À chaque découverte, l’émotion est différente. Il y a l’enthousiasme suscité par l’ouverture d’une poche remplie de cristaux merveilleux ; le soulagement après avoir creusé des jours durant sans avoir la certitude d’atteindre le filon ; la peur en pénétrant dans une galerie de mine aux étais menaçants. Mais l’émotion la plus étrange que j’ai ressentie est sans doute celle d’avoir trouvé un jour un outil préhistorique. Je me promenais dans l’Yonne, dans un champ que ma belle-famille possédait. Dans cette région, où alternent plaines et collines, je savais que des hommes du paléolithique inférieur taillaient au sommet des monts boisés quantité d’outils, tout en guettant le gibier qui pouvait apparaître au détour d’un vallon. J’avais derrière moi plus de vingt années de recherche uniquement axée sur les minéraux et les fossiles, et je ne m’étais encore jamais intéressé à la préhistoire. Alors qu’il est particulièrement difficile pour le novice de faire la distinction entre un silex cassé par des engins agricoles et un silex taillé par l’homme, je me penchai et saisis, instinctivement et à pleine main, la hache posée devant moi, sur le sol. Ce fut un double choc. Non seulement j’étais le premier à m’emparer d’un objet abandonné par un homme il y a entre 1,6 million d’années et 200 000 ans, mais en plus, en examinant rapidement l’outil, je découvris avec stupeur qu’il était orné d’un oursin fossilisé, délicatement préservé lors de la taille du silex par l’artisan. Et même, de toute évidence, mis en valeur par celui-ci. Mais à quelle fin ? Un saut dans le temps? J’ai eu l’impression soudaine de rencontrer mon ancêtre direct, déjà passionné par les pierres, respectueux, intrigué, sensible à la nature et habité par un questionnement permanent, ou déjà réceptif à l’esthétique des fossiles.

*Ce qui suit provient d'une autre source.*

-- ==== Sys2Proof/Machine/Params.lean ====
section
/-! DEFINITION. The OPEN parameters of R2 at the defaults the spec gives them (92_eei_decisions.md D7, D16, D17). They stand
here, not in Config.lean, so that a better value can be put in without changing any other file. -/

namespace Sys2Proof.Machine

/-- `FONT[0..79]`: PRESUMED, the customary digit font of the family (93_implementation_defined.md G1, D16; log 1). Unsafe for
a claim about a glyph's pixels. -/
def fontTable : List Byte :=
  [0xF0, 0x90, 0x90, 0x90, 0xF0] ++ [0x20, 0x60, 0x20, 0x20, 0x70] ++
  [0xF0, 0x10, 0xF0, 0x80, 0xF0] ++ [0xF0, 0x10, 0xF0, 0x10, 0xF0] ++
  [0x90, 0x90, 0xF0, 0x10, 0x10] ++ [0xF0, 0x80, 0xF0, 0x10, 0xF0] ++
  [0xF0, 0x80, 0xF0, 0x90, 0xF0] ++ [0xF0, 0x10, 0x20, 0x40, 0x40] ++
  [0xF0, 0x90, 0xF0, 0x90, 0xF0] ++ [0xF0, 0x90, 0xF0, 0x10, 0xF0] ++
  [0xF0, 0x90, 0xF0, 0x90, 0x90] ++ [0xE0, 0x90, 0xE0, 0x90, 0xE0] ++
  [0xF0, 0x80, 0x80, 0x80, 0xF0] ++ [0xE0, 0x90, 0x90, 0x90, 0xE0] ++
  [0xF0, 0x80, 0xF0, 0x80, 0xF0] ++ [0xF0, 0x80, 0xF0, 0x80, 0x80]

/-- The default of `STACK_DEPTH`: PRESUMED 16, the family's customary depth (R2, R15, D7, G2; log 2). It is where the field
`stackDepth` of State starts; no rule reads it. Unsafe for a claim about a run from reset that nests calls deeper. -/
def stackDepthDefault : Option Nat := some 16

/-- `KEY_CUR_RESET`: DESIGN CHOICE 0x0, the spec's default (R20, D17; log 3). Unsafe. -/
def keyCurReset : Key := 0x0#4

/-- `KEY_PREV_RESET`: DESIGN CHOICE 0x0, the spec's default (R20, D17; log 3). Unsafe. -/
def keyPrevReset : Key := 0x0#4

end Sys2Proof.Machine
end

Vous avez longtemps été enseignant. Avez-vous déjà songé à changer de métier pour ne plus travailler qu’exclusivement dans le domaine de la géologie ?

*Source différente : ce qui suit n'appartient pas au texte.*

-- ==== Sys2Proof/Machine/IndexRandom.lean ====
section
/-! DEFINITION. Families 0x9 to 0xC: skip on inequality, load index, jump with offset, random (spec 43_family_9_to_C.md). -/

namespace Sys2Proof.Machine

/-- R116. -/
def execSneVxVy (x y : Reg) (s : State) : Result := .next (s.skipIf (s.reg x != s.reg y))

/-- R117. -/
def execLdINnn (nnn : Addr) (s : State) : Result := .next (s.setI (addrOperand nnn))

/-- R118: the sum is not reduced modulo 4096; a pc beyond 4094 faults at the next fetch (D8). -/
def execJpVxNnn (x : Reg) (nnn : Addr) (s : State) : Result :=
  .next (s.setPc (addrOperand nnn + wordOfByte (s.reg x)))

/-- R119: the random byte is this STEP's, a free value (D18; log 5). -/
def execRndVxKk (x : Reg) (kk : Byte) (s : State) : Result :=
  .next (s.consumeRandom.setReg x (s.randomByte &&& kk))

end Sys2Proof.Machine
end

Je ne me suis pas dirigé vers la géologie car je ne connaissais pas vraiment les filières. D’autre part, aurais-je eu un niveau suffisant, en mathématiques notamment ? J’étais plutôt littéraire, comme on dit. J’ai appris par la suite, en rencontrant de jeunes étudiants en géologie sur les salons, qu’un très bon niveau en sciences et en mathématiques n’était pas forcément nécessaire. Et surtout que la géologie, parent pauvre de l’enseignement des sciences de la vie et de la terre, ne fait pas naître beaucoup de vocations. Par ailleurs, ma mère était institutrice, et je passais une grande partie de mes soirées à faire mes devoirs dans sa classe pendant qu’elle préparait ses cours. J’ai pris ainsi goût à l’enseignement. Attrait des sciences de la terre, goût du partage, de la transmission, et écriture sont des domaines qui se sont réunis de façon naturelle. Lorsque j’enseignais, que ce soit en école primaire ou en école maternelle, j’ai souvent apporté à mes élèves des spécimens de ma collection. C’était un bon prétexte pour mener de petites expériences scientifiques, susciter des vocations, donner envie d’aller plus loin. Je continue d’ailleurs à proposer des animations dans les écoles, en tant qu’intervenant extérieur, sur différents sujets (dinosaures, météorites, mammouths, perles, etc.).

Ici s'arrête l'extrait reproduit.